Background: Preeclampsia occurs more often in dichorionic than in monochorionic twin pregnancy. We hypothesize that serum concentrations of biomarkers: placental growth factor (PlGF), serum soluble fms-like tyrosine kinase-1 (sFlt-1), and endoglin (Eng) differ between monochorionic and dichorionic twin pregnancies. Methods: A prospective observational study including 43 monochorionic and 36 dichorionic twin gestation was conducted. Blood samples were collected twice from all participants: between 11 + 0 and 13 + 6 and between 32 + 0 and 34 + 0 weeks of gestation. PlGF, sFlt-1 and Eng were measured using immnunoenzymatic assays. Results: We found a significantly higher concentration of sFlt-1 in dichorionic in comparison to monochorionic pregnancies in both the first and third trimesters. PlGF and sEng levels did not differ between mono- and dichorionic gestation in both study periods. sFlt-1 level was related to twin gestation chorionicity, while PlGF expression was not. PlGF, sFlt-1 and sEng concentrations increased significantly during gestation and were much higher in the third trimester compared to the values measured in the first trimester.

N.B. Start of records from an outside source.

/-! ### report -/

@[simp] theorem State.report_pending (s : State) (t : TerminalNo) (id : Identity) (ev : RecordEvent) : (s.report t id ev).pending = s.pending := rfl
@[simp] theorem State.report_supply (s : State) (t : TerminalNo) (id : Identity) (ev : RecordEvent) : (s.report t id ev).supply = s.supply := rfl
@[simp] theorem State.report_valid (s : State) (t : TerminalNo) (id : Identity) (ev : RecordEvent) : (s.report t id ev).valid = s.valid := rfl
@[simp] theorem State.report_status (s : State) (t : TerminalNo) (id : Identity) (ev : RecordEvent) : (s.report t id ev).status = s.status := rfl
@[simp] theorem State.report_links (s : State) (t : TerminalNo) (id : Identity) (ev : RecordEvent) : (s.report t id ev).links = s.links := rfl
@[simp] theorem State.report_intake (s : State) (t : TerminalNo) (id : Identity) (ev : RecordEvent) : (s.report t id ev).intake = s.intake := rfl
@[simp] theorem State.report_engine (s : State) (t : TerminalNo) (id : Identity) (ev : RecordEvent) : (s.report t id ev).engine = s.engine := rfl
@[simp] theorem State.report_terminals (s : State) (t : TerminalNo) (id : Identity) (ev : RecordEvent) : (s.report t id ev).terminals = reportTo s.engine s.terminals t id ev := rfl
@[simp] theorem State.report_keys (s : State) (t : TerminalNo) (id : Identity) (ev : RecordEvent) : (s.report t id ev).keys = s.keys := rfl
@[simp] theorem State.report_accounts (s : State) (t : TerminalNo) (id : Identity) (ev : RecordEvent) : (s.report t id ev).accounts = s.accounts := rfl
@[simp] theorem State.report_qm (s : State) (t : TerminalNo) (id : Identity) (ev : RecordEvent) : (s.report t id ev).qm = s.qm := rfl
@[simp] theorem State.report_dispatch (s : State) (t : TerminalNo) (id : Identity) (ev : RecordEvent) : (s.report t id ev).dispatch = s.dispatch := rfl
@[simp] theorem State.report_cutover (s : State) (t : TerminalNo) (id : Identity) (ev : RecordEvent) : (s.report t id ev).cutover = s.cutover := rfl

/-! ### writeSlot -/

@[simp] theorem State.writeSlot_pending (s : State) (n : Nat) (rec : Record) : (s.writeSlot n rec).pending = s.pending := rfl
@[simp] theorem State.writeSlot_supply (s : State) (n : Nat) (rec : Record) : (s.writeSlot n rec).supply = s.supply := rfl
@[simp] theorem State.writeSlot_valid (s : State) (n : Nat) (rec : Record) : (s.writeSlot n rec).valid = s.valid := rfl
@[simp] theorem State.writeSlot_status (s : State) (n : Nat) (rec : Record) : (s.writeSlot n rec).status = s.status := rfl
@[simp] theorem State.writeSlot_links (s : State) (n : Nat) (rec : Record) : (s.writeSlot n rec).links = s.links := rfl
@[simp] theorem State.writeSlot_intake (s : State) (n : Nat) (rec : Record) : (s.writeSlot n rec).intake = s.intake := rfl
@[simp] theorem State.writeSlot_engine (s : State) (n : Nat) (rec : Record) : (s.writeSlot n rec).engine = s.engine := rfl
@[simp] theorem State.writeSlot_terminals (s : State) (n : Nat) (rec : Record) : (s.writeSlot n rec).terminals = s.terminals := rfl
@[simp] theorem State.writeSlot_keys (s : State) (n : Nat) (rec : Record) : (s.writeSlot n rec).keys = s.keys := rfl
@[simp] theorem State.writeSlot_accounts (s : State) (n : Nat) (rec : Record) : (s.writeSlot n rec).accounts = s.accounts := rfl
@[simp] theorem State.writeSlot_qm (s : State) (n : Nat) (rec : Record) : (s.writeSlot n rec).qm = { s.qm with slots := Store.put s.qm.slots n rec } := rfl
@[simp] theorem State.writeSlot_dispatch (s : State) (n : Nat) (rec : Record) : (s.writeSlot n rec).dispatch = s.dispatch := rfl
@[simp] theorem State.writeSlot_cutover (s : State) (n : Nat) (rec : Record) : (s.writeSlot n rec).cutover = s.cutover := rfl

/-! ### addTotals -/

@[simp] theorem State.addTotals_pending (s : State) (r : RouteNo) (t : TerminalNo) (what : Completed) (a : Nat) : (s.addTotals r t what a).pending = s.pending := rfl
@[simp] theorem State.addTotals_supply (s : State) (r : RouteNo) (t : TerminalNo) (what : Completed) (a : Nat) : (s.addTotals r t what a).supply = s.supply := rfl
@[simp] theorem State.addTotals_valid (s : State) (r : RouteNo) (t : TerminalNo) (what : Completed) (a : Nat) : (s.addTotals r t what a).valid = s.valid := rfl
@[simp] theorem State.addTotals_links (s : State) (r : RouteNo) (t : TerminalNo) (what : Completed) (a : Nat) : (s.addTotals r t what a).links = s.links := rfl
@[simp] theorem State.addTotals_intake (s : State) (r : RouteNo) (t : TerminalNo) (what : Completed) (a : Nat) : (s.addTotals r t what a).intake = s.intake := rfl
@[simp] theorem State.addTotals_engine (s : State) (r : RouteNo) (t : TerminalNo) (what : Completed) (a : Nat) : (s.addTotals r t what a).engine = s.engine := rfl
@[simp] theorem State.addTotals_keys (s : State) (r : RouteNo) (t : TerminalNo) (what : Completed) (a : Nat) : (s.addTotals r t what a).keys = s.keys := rfl
@[simp] theorem State.addTotals_qm (s : State) (r : RouteNo) (t : TerminalNo) (what : Completed) (a : Nat) : (s.addTotals r t what a).qm = s.qm := rfl
@[simp] theorem State.addTotals_dispatch (s : State) (r : RouteNo) (t : TerminalNo) (what : Completed) (a : Nat) : (s.addTotals r t what a).dispatch = s.dispatch := rfl
@[simp] theorem State.addTotals_cutover (s : State) (r : RouteNo) (t : TerminalNo) (what : Completed) (a : Nat) : (s.addTotals r t what a).cutover = s.cutover := rfl

/-! ### seek -/

@[simp] theorem State.seek_pending (s : State) (r : RouteNo) : (s.seek r).pending = s.pending := rfl
@[simp] theorem State.seek_supply (s : State) (r : RouteNo) : (s.seek r).supply = s.supply := rfl
@[simp] theorem State.seek_valid (s : State) (r : RouteNo) : (s.seek r).valid = s.valid := rfl
@[simp] theorem State.seek_status (s : State) (r : RouteNo) : (s.seek r).status = s.status := rfl
@[simp] theorem State.seek_links (s : State) (r : RouteNo) : (s.seek r).links = s.links := rfl
@[simp] theorem State.seek_intake (s : State) (r : RouteNo) : (s.seek r).intake = s.intake := rfl
@[simp] theorem State.seek_engine (s : State) (r : RouteNo) : (s.seek r).engine = s.engine := rfl
@[simp] theorem State.seek_terminals (s : State) (r : RouteNo) : (s.seek r).terminals = s.terminals := rfl
@[simp] theorem State.seek_keys (s : State) (r : RouteNo) : (s.seek r).keys = s.keys := rfl
@[simp] theorem State.seek_accounts (s : State) (r : RouteNo) : (s.seek r).accounts = s.accounts := rfl
@[simp] theorem State.seek_dispatch (s : State) (r : RouteNo) : (s.seek r).dispatch = s.dispatch := rfl
@[simp] theorem State.seek_cutover (s : State) (r : RouteNo) : (s.seek r).cutover = s.cutover := rfl

/-! ### rewind -/

@[simp] theorem State.rewind_pending (s : State) (r : RouteNo) : (s.rewind r).pending = s.pending := rfl
@[simp] theorem State.rewind_supply (s : State) (r : RouteNo) : (s.rewind r).supply = s.supply := rfl
@[simp] theorem State.rewind_valid (s : State) (r : RouteNo) : (s.rewind r).valid = s.valid := rfl
@[simp] theorem State.rewind_status (s : State) (r : RouteNo) : (s.rewind r).status = s.status := rfl
@[simp] theorem State.rewind_links (s : State) (r : RouteNo) : (s.rewind r).links = s.links := rfl
@[simp] theorem State.rewind_intake (s : State) (r : RouteNo) : (s.rewind r).intake = s.intake := rfl
@[simp] theorem State.rewind_engine (s : State) (r : RouteNo) : (s.rewind r).engine = s.engine := rfl
@[simp] theorem State.rewind_keys (s : State) (r : RouteNo) : (s.rewind r).keys = s.keys := rfl
@[simp] theorem State.rewind_accounts (s : State) (r : RouteNo) : (s.rewind r).accounts = s.accounts := rfl
@[simp] theorem State.rewind_dispatch (s : State) (r : RouteNo) : (s.rewind r).dispatch = s.dispatch := rfl
@[simp] theorem State.rewind_cutover (s : State) (r : RouteNo) : (s.rewind r).cutover = s.cutover := rfl

/-! ### performClose -/

@[simp] theorem State.performClose_pending (s : State) (r : RouteNo) (why : CloseReason) : (s.performClose r why).pending = s.pending := rfl
@[simp] theorem State.performClose_supply (s : State) (r : RouteNo) (why : CloseReason) : (s.performClose r why).supply = s.supply := rfl
@[simp] theorem State.performClose_valid (s : State) (r : RouteNo) (why : CloseReason) : (s.performClose r why).valid = s.valid := rfl
@[simp] theorem State.performClose_status (s : State) (r : RouteNo) (why : CloseReason) : (s.performClose r why).status = s.status := rfl
@[simp] theorem State.performClose_links (s : State) (r : RouteNo) (why : CloseReason) : (s.performClose r why).links = s.links := rfl
@[simp] theorem State.performClose_intake (s : State) (r : RouteNo) (why : CloseReason) : (s.performClose r why).intake = s.intake := rfl
@[simp] theorem State.performClose_engine (s : State) (r : RouteNo) (why : CloseReason) : (s.performClose r why).engine = s.engine := rfl
@[simp] theorem State.performClose_keys (s : State) (r : RouteNo) (why : CloseReason) : (s.performClose r why).keys = s.keys := rfl
@[simp] theorem State.performClose_dispatch (s : State) (r : RouteNo) (why : CloseReason) : (s.performClose r why).dispatch = s.dispatch := rfl
@[simp] theorem State.performClose_cutover (s : State) (r : RouteNo) (why : CloseReason) : (s.performClose r why).cutover = s.cutover := rfl

/-! ### deferClose -/

@[simp] theorem State.deferClose_pending (s : State) (r : RouteNo) (why : CloseReason) : (s.deferClose r why).pending = s.pending := rfl
@[simp] theorem State.deferClose_supply (s : State) (r : RouteNo) (why : CloseReason) : (s.deferClose r why).supply = s.supply := rfl
@[simp] theorem State.deferClose_valid (s : State) (r : RouteNo) (why : CloseReason) : (s.deferClose r why).valid = s.valid := rfl
@[simp] theorem State.deferClose_links (s : State) (r : RouteNo) (why : CloseReason) : (s.deferClose r why).links = s.links := rfl
@[simp] theorem State.deferClose_intake (s : State) (r : RouteNo) (why : CloseReason) : (s.deferClose r why).intake = s.intake := rfl
@[simp] theorem State.deferClose_engine (s : State) (r : RouteNo) (why : CloseReason) : (s.deferClose r why).engine = s.engine := rfl
@[simp] theorem State.deferClose_terminals (s : State) (r : RouteNo) (why : CloseReason) : (s.deferClose r why).terminals = s.terminals := rfl
@[simp] theorem State.deferClose_keys (s : State) (r : RouteNo) (why : CloseReason) : (s.deferClose r why).keys = s.keys := rfl
@[simp] theorem State.deferClose_accounts (s : State) (r : RouteNo) (why : CloseReason) : (s.deferClose r why).accounts = s.accounts := rfl
@[simp] theorem State.deferClose_dispatch (s : State) (r : RouteNo) (why : CloseReason) : (s.deferClose r why).dispatch = s.dispatch := rfl
@[simp] theorem State.deferClose_cutover (s : State) (r : RouteNo) (why : CloseReason) : (s.deferClose r why).cutover = s.cutover := rfl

Conclusions: Angiogenic biomarkers expression differ between dichorionic and monochorionic twin pregnancy. The sFlt-1 level is related to chorionicity of a twin gestation.

Highlights

  • Preeclampsia (PE) is one of the major causes of maternal and fetal morbidity and mortality worldwide [1,2]

  • A few of these proteins were proved to play a role in PE development in singleton gestation: placental growth factor (PlGF), serum soluble fms-like tyrosine kinase-1 and endoglin (Eng) and, they serve as biomarkers of PE [4]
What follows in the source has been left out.